**BRIEF:** Report back each line of the data that contains the word "table".

DATA RECORDS section start

-- ==== Sys2Proof/Machine/State.lean ====
section
/-! DEFINITION. The whole state of the model as plain data, its reset value, and the reasons a step can stop. -/

namespace Sys2Proof.Machine

/-- Why the machine stops with a fault. -/
inductive Fault where
  /-- Raised by every tick, control, flow and bus-read operation when construction has failed and no
  instance exists ("after an error no instance exists, there is no state, and no tick can be run",
  60_exceptions.md R210). Safe: nothing is claimed about a tick that cannot be run. -/
  | noInstance
deriving DecidableEq, Repr

/-- Why the model gives no meaning (60_exceptions.md R214, R226). -/
inductive Refusal where
  /-- Raised by `exec` for an operation that has no meaning yet. Safe. -/
  | notModelled (mnemonic : String)
  /-- Raised by a tick whose control word sets a bit whose operation is absent in this variant, and by
  that operation's meaning (30_encoding.md R77(a), R77(b), U3). Safe: the spec refuses the tick. -/
  | absentOperation
  /-- Raised by a tick whose control word has both the reset and the increment bit of one resource
  (30_encoding.md R77(c), U4). Safe: the spec refuses the tick. -/
  | resetWithIncrement
  /-- Raised by a bus read of a register that is not present, and by `RD_WLEVEL_EN` without the leveling
  controller (20_memory.md R61, U6). Safe: the spec refuses the access. -/
  | absentRegister
  /-- Raised by `BUILD_SETTINGS` on parameters outside the preconditions of construction
  (60_exceptions.md R214, U17; a table without the row that 40_construction.md R110 and U15 demand). Safe:
  the spec refuses the former and admits no such table. -/
  | illFormedParameters
deriving DecidableEq, Repr

/-- The result of construction: an instance, or the error value instead of one (60_exceptions.md R216). -/
inductive Block where
  | live (x : Phy)
  | failed (e : ConstructError)
deriving DecidableEq, Repr

/-- The state of the model: the block, the inputs and wires of the current tick, the outputs of the
latest one, and the stimuli still to come. -/
structure State where
  /-- One stimulus for each step to come; the model's own field for the inputs of 46_system_tick.md R200. -/
  script : List Stimulus
  /-- The inputs of the tick being evaluated. -/
  inp : TickInput
  /-- The operands of the construction function being evaluated. -/
  args : ConstructArgs
  /-- The wires of the tick being evaluated. -/
  sig : Signals
  /-- The outputs of the latest tick. -/
  out : Outputs
  /-- The tick index `t` (10_state.md R21); it only selects free values. -/
  tick : Nat
  /-- How many instances were constructed before; it only selects free power-on values. -/
  builds : Nat
  /-- The block itself. -/
  block : Block
deriving DecidableEq, Repr

/-- The outcome of an operation or of a step. -/
abbrev Result : Type := Host.Outcome State Fault Refusal

/-- `s` with another live instance. -/
def State.withPhy (s : State) (x : Phy) : State := { s with block := .live x }

/-- `s` with other wires. -/
def State.withSig (s : State) (g : Signals) : State := { s with sig := g }

/-- `s` with other outputs. -/
def State.withOut (s : State) (o : Outputs) : State := { s with out := o }

/-- `s` with the error value in place of an instance. -/
def State.withError (s : State) (e : ConstructError) : State := { s with block := .failed e }

/-- `s` with a new instance as number `n` of the run, at its tick 0. -/
def State.withNewInstance (s : State) (n : Nat) (x : Phy) : State :=
  { s with builds := n, tick := 0, block := .live x }

/-- `s` with the inputs of the tick to be evaluated. -/
def State.withInput (s : State) (i : TickInput) : State := { s with inp := i }

/-- `s` with the operands of the construction function to be evaluated. -/
def State.withArgs (s : State) (a : ConstructArgs) : State := { s with args := a }

/-- `s` with other stimuli to come. -/
def State.withScript (s : State) (l : List Stimulus) : State := { s with script := l }

/-- `s` at another tick index. -/
def State.withTick (s : State) (t : Nat) : State := { s with tick := t }

/-- The inputs before the first tick. -/
def TickInput.none : TickInput := { phases := [], ctl := [], pinIn := [], busRead := Option.none }

/-- The machine right after power-on: the reference instance in the power-on state of
70_reset_and_hazards.md R230, nothing placed in the script. -/
def State.reset : State :=
  { script := [], inp := TickInput.none, args := referenceArgs, sig := Signals.idle,
    out := Outputs.none, tick := 0, builds := 0,
    block := .live (powerOnPhy 0 referenceParams referenceSettings) }

end Sys2Proof.Machine
end

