/-- 70_reset_and_hazards.md R230: every element of a newly built instance that has a power-on value holds
it, every register has its length, and the instance is at tick 0. That it
stands in place of whatever instance stood before, at tick 0, is the model's reading of 20_memory.md R68 and
70_reset_and_hazards.md R231, log entry 19 (DEDUCED). -/
def Obligations.NewInstanceIsInPowerOnState : Prop :=
  ∀ (s : State) (k : PhySettings), paramsLegal s.args.params = true →
    buildSettings s.args.params = .ok k →
    ∃ x t, exec .buildSettings s = .next t ∧ t.block = .live x ∧ t.tick = 0 ∧
      x.params = s.args.params ∧ x.settings = k ∧
      x.laneSelect = List.replicate (lanesOf x.params) false ∧
      x.inTap = List.replicate (lanesOf x.params) 0 ∧
      (x.params.hasOdelay = true → x.outTap = List.replicate (lanesOf x.params) 0) ∧
      x.rot = List.replicate (lanesOf x.params) 0 ∧
      x.wlevelEn = false ∧
      x.wrSr = List.replicate (k.writeLatency + 2) false ∧ x.wrTail = false ∧
      x.rdSr = List.replicate (k.readLatency - 1) false ∧
      (∀ e ∈ x.serPipe, (∀ q ∈ e.dq, q.en = false) ∧ ∀ q ∈ e.dqs, q.en = false) ∧
      PhyInv x

/-! ## Calibration operations -/

/-- 44_delay_cal.md R174, R175: the input delay tap of every selected lane is zeroed, or stepped modulo
`2^TAP_BITS`; nothing else changes. -/
def Obligations.InputTapPulsesActOnSelectedLanes : Prop :=
  ∀ (s : State) (x : Phy), s.block = .live x → PhyInv x →
    (∃ taps, exec .rdlyRst s = .next { s with block := .live { x with inTap := taps } } ∧
      taps.length = lanesOf x.params ∧
      ∀ l < lanesOf x.params, taps.getD l 0 =
        if bitAt x.laneSelect l = true then 0 else x.inTap.getD l 0) ∧
    (∃ taps, exec .rdlyInc s = .next { s with block := .live { x with inTap := taps } } ∧
      taps.length = lanesOf x.params ∧
      ∀ l < lanesOf x.params, taps.getD l 0 =
        if bitAt x.laneSelect l = true then (x.inTap.getD l 0 + 1) % 2 ^ x.params.tapBits
        else x.inTap.getD l 0)

/-- 44_delay_cal.md R178, R179: the same for the output delay taps; without `HAS_ODELAY` the operations
do not exist and are refused (30_encoding.md R77(a)). That the meaning itself refuses, and
under which name, is the model's choice, log entry 21 (DESIGN CHOICE). -/
def Obligations.OutputTapPulsesActOnSelectedLanes : Prop :=
  ∀ (s : State) (x : Phy), s.block = .live x → PhyInv x →
    (x.params.hasOdelay = true →
      (∃ taps, exec .wdlyRst s = .next { s with block := .live { x with outTap := taps } } ∧
        taps.length = lanesOf x.params ∧
        ∀ l < lanesOf x.params, taps.getD l 0 =
          if bitAt x.laneSelect l = true then 0 else x.outTap.getD l 0) ∧
      (∃ taps, exec .wdlyInc s = .next { s with block := .live { x with outTap := taps } } ∧
        taps.length = lanesOf x.params ∧
        ∀ l < lanesOf x.params, taps.getD l 0 =
          if bitAt x.laneSelect l = true then (x.outTap.getD l 0 + 1) % 2 ^ x.params.tapBits
          else x.outTap.getD l 0)) ∧
    (x.params.hasOdelay = false →
      exec .wdlyRst s = .refused .absentOperation ∧ exec .wdlyInc s = .refused .absentOperation)

/-- 43_bitslip.md R163, R164: the rotation of every selected lane is zeroed, or stepped modulo `2N`;
nothing else changes. -/
def Obligations.RotationPulsesActOnSelectedLanes : Prop :=
  ∀ (s : State) (x : Phy), s.block = .live x → PhyInv x →
    (∃ rots, exec .bsRst s = .next { s with block := .live { x with rot := rots } } ∧
      rots.length = lanesOf x.params ∧
      ∀ l < lanesOf x.params, rots.getD l 0 =
        if bitAt x.laneSelect l = true then 0 else x.rot.getD l 0) ∧
    (∃ rots, exec .bsInc s = .next { s with block := .live { x with rot := rots } } ∧
      rots.length = lanesOf x.params ∧
      ∀ l < lanesOf x.params, rots.getD l 0 =
        if bitAt x.laneSelect l = true then (x.rot.getD l 0 + 1) % (2 * x.params.phases)
        else x.rot.getD l 0)

/-- 44_delay_cal.md R173 and 30_encoding.md R79: `SEL` writes the mask and nothing else, `CAL_NOP` changes
nothing. -/
def Obligations.SelWritesTheMaskAndCalNopNothing : Prop :=
  ∀ (s : State) (x : Phy), s.block = .live x →
    (∀ m : Bits, m.length = lanesOf x.params →
      exec (.sel m) s = .next { s with block := .live { x with laneSelect := m } }) ∧
    exec .calNop s = .next s

/-- 45_write_leveling.md R190, R191, R196: `WLEVEL_EN` writes `wlevel_en` and nothing else; `WLEVEL_STB`
writes no state, and marks the strobe word of its tick only in leveling mode; without `HAS_WLEVEL` both are
refused. That the meaning itself refuses, and
under which name, is the model's choice, log entry 21 (DESIGN CHOICE). The wire that marks
the strobe word is log entry 17 (DEDUCED). -/
def Obligations.LevelingOperationsWriteModeAndStrobe : Prop :=
  ∀ (s : State) (x : Phy), s.block = .live x →
    (x.params.hasWlevel = true →
      (∀ b : Bool, exec (.wlevelEn b) s = .next { s with block := .live { x with wlevelEn := b } }) ∧
      (x.wlevelEn = true → exec .wlevelStb s = .next { s with sig := { s.sig with strobe := true } }) ∧
      (x.wlevelEn = false → exec .wlevelStb s = .next s)) ∧
    (x.params.hasWlevel = false →
      (∀ b : Bool, exec (.wlevelEn b) s = .refused .absentOperation) ∧
      exec .wlevelStb s = .refused .absentOperation)

/-- 44_delay_cal.md R182: the three bus reads return `lane_select`, `wlevel_en` and `TAP_BASE` as numbers
and change nothing but the bus value; register 7 exists only with `HAS_WLEVEL` (20_memory.md R61). That the meaning itself refuses, and
under which name, is the model's choice, log entry 21 (DESIGN CHOICE). -/
def Obligations.BusReadsReturnStoredValues : Prop :=
  ∀ (s : State) (x : Phy), s.block = .live x →
    (∃ v, exec .rdLaneSelect s = .next { s with out := { s.out with busValue := some v } } ∧
      ∀ l, v.testBit l = bitAt x.laneSelect l) ∧
    (x.params.hasWlevel = true →
      exec .rdWlevelEn s = .next { s with out := { s.out with
        busValue := some (if x.wlevelEn = true then 1 else 0) } }) ∧
    (x.params.hasWlevel = false → exec .rdWlevelEn s = .refused .absentRegister) ∧
    exec .rdTapBase s = .next { s with out := { s.out with busValue := some x.params.tapBase } }

/-! ## Encoding -/

/-- Decoding the word of any well-formed operation gives the operations that the word selects: the
operation alone, or all operations of a tick for the empty word (30_encoding.md R71, R72, R78, R83). -/
def Obligations.DecodeOfEncodeSelectsTheOperation : Prop :=
  ∀ (v : Variant) (i : Instr), i.wellFormed v = true →
    i ∈ selectedWith i ∧ decode v (encode v i) = .ok (selectedWith i)

/-- 30_encoding.md R70, R71, R77(e): every choice of operations present in the variant, with no reset and
increment of one resource together, is carried by one control word, and decoding that word gives exactly
these operations; no operation at all is `CAL_NOP` (R79). -/
def Obligations.ControlWordCarriesEveryAllowedCombination : Prop :=
  ∀ (v : Variant) (enable : Bool) (mask : Bits) (ops : List Instr), mask.length = v.lanes →
    ops.Sublist (ctlCanon enable mask) → (∀ i ∈ ops, i.wellFormed v = true) → NoConflict ops →
    decode v (.ctl (encodeCtl v ops)) = .ok (if ops = [] then [.calNop] else ops)

/-- 30_encoding.md R71, R77(d): encoding the operations that a control word selects gives the word back in
every bit that is not an ignored operand bit, and 0 in those. -/
def Obligations.EncodeOfDecodeKeepsEveryReadBit : Prop :=
  ∀ (v : Variant) (w : Bits) (ops : List Instr), decode v (.ctl w) = .ok ops →
    (∀ j, j < 8 ∨ j = 9 → bitAt (encodeCtl v ops) j = bitAt w j) ∧
    bitAt (encodeCtl v ops) 8 = (bitAt w 7 && bitAt w 8) ∧
    ∀ l < v.lanes, bitAt (encodeCtl v ops) (10 + l) = (bitAt w 9 && bitAt w (10 + l))

/-- 30_encoding.md R77(d): control words that differ only in operand bits whose write-enable is 0 have the
same effect on the block and on its outputs. -/
def Obligations.IgnoredOperandBitsHaveNoEffect : Prop :=
  ∀ (s t : State) (x : Phy) (i : TickInput) (w : Bits), s.block = .live x →
    x.params.hasWlevel = true → SameCtl (variantOf x.params) i.ctl w →
    runTick s i = .next t →
    ∃ u, runTick s { i with ctl := w } = .next u ∧ u.block = t.block ∧ u.out = t.out ∧
      u.sig = t.sig ∧ u.tick = t.tick

/-- 30_encoding.md R78: a bus write of a present register becomes a control word with exactly the named
operation, a write of register 9 one with none; a number that names no present register is refused. -/
def Obligations.BusWriteBecomesOneOperation : Prop :=
  ∀ (v : Variant) (r : BitVec 4) (value : Nat),
    (registerPresent v r.toNat = true →
      ∃ w, busWriteCtl v r value = .ok w ∧ w.length = 10 + v.lanes ∧
        decode v (.ctl w) = .ok [
          if r = 0#4 then .sel (bitsOfNat v.lanes value)
          else if r = 1#4 then .rdlyRst else if r = 2#4 then .rdlyInc
          else if r = 3#4 then .bsRst else if r = 4#4 then .bsInc
          else if r = 5#4 then .wdlyRst else if r = 6#4 then .wdlyInc
          else if r = 7#4 then .wlevelEn (value.testBit 0) else if r = 8#4 then .wlevelStb
          else .calNop]) ∧
    (registerPresent v r.toNat = false → busWriteCtl v r value = .error .absentRegister)

/-- 95_test_vectors.md V1, `LANES = 2`: written-out words decode to the operations they stand for. -/
def Obligations.WrittenWordsDecode : Prop :=
  decode resetVariant (.ctl (bitsOfNat 12 0xE02)) = .ok [.rdlyInc, .sel [true, true]] ∧
  decode resetVariant (.ctl (bitsOfNat 12 0x600)) = .ok [.sel [true, false]] ∧
  decode resetVariant (.ctl (bitsOfNat 12 0x180)) = .ok [.wlevelEn true] ∧
  decode resetVariant (.ctl (bitsOfNat 12 0x015)) = .ok [.rdlyRst, .bsRst, .wdlyRst] ∧
  decode resetVariant (.ctl (bitsOfNat 12 0xC00)) = .ok [.calNop] ∧
  decode resetVariant (.ctl (bitsOfNat 12 0x00C)) = .error .resetWithIncrement ∧
  decode resetVariant (.flow 3#2) = .ok [.wren, .rden] ∧
  decode resetVariant (.fn 2#2) = .ok [.phaseAssign] ∧
  decode resetVariant (.reg 9#4) = .ok [.rdTapBase]

/-! ## Flow control -/

/-- 42_flow_control.md R140, R150: the flow flags set the wires `wren(t)` and `rden(t)` of their tick and
nothing else. -/
def Obligations.FlowFlagsSetTheirWire : Prop :=
  ∀ (s : State) (x : Phy), s.block = .live x →
    exec .wren s = .next { s with sig := { s.sig with wren := true } } ∧
    exec .rden s = .next { s with sig := { s.sig with rden := true } }

/-- 42_flow_control.md R141: the write-enable register moves by one position and takes the current flag,
its last position moves into `wr_tail`. -/
def Obligations.WriteTrackingShifts : Prop :=
  ∀ (s : State) (x : Phy), s.block = .live x → PhyInv x →
    ∃ sr, exec .wrTrack s = .next { s with block := .live { x with
        wrSr := sr, wrTail := bitAt x.wrSr (x.settings.writeLatency + 1) } } ∧
      sr.length = x.settings.writeLatency + 2 ∧ bitAt sr 0 = s.sig.wren ∧
      ∀ p, 1 ≤ p → p ≤ x.settings.writeLatency + 1 → bitAt sr p = bitAt x.wrSr (p - 1)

DATA RECORDS section end

**TASK RESPONSE:**
  (60_exceptions.md R214, U17; a table without the row that 40_construction.md R110 and U15 demand). Safe:
  the spec refuses the former and admits no such table. -/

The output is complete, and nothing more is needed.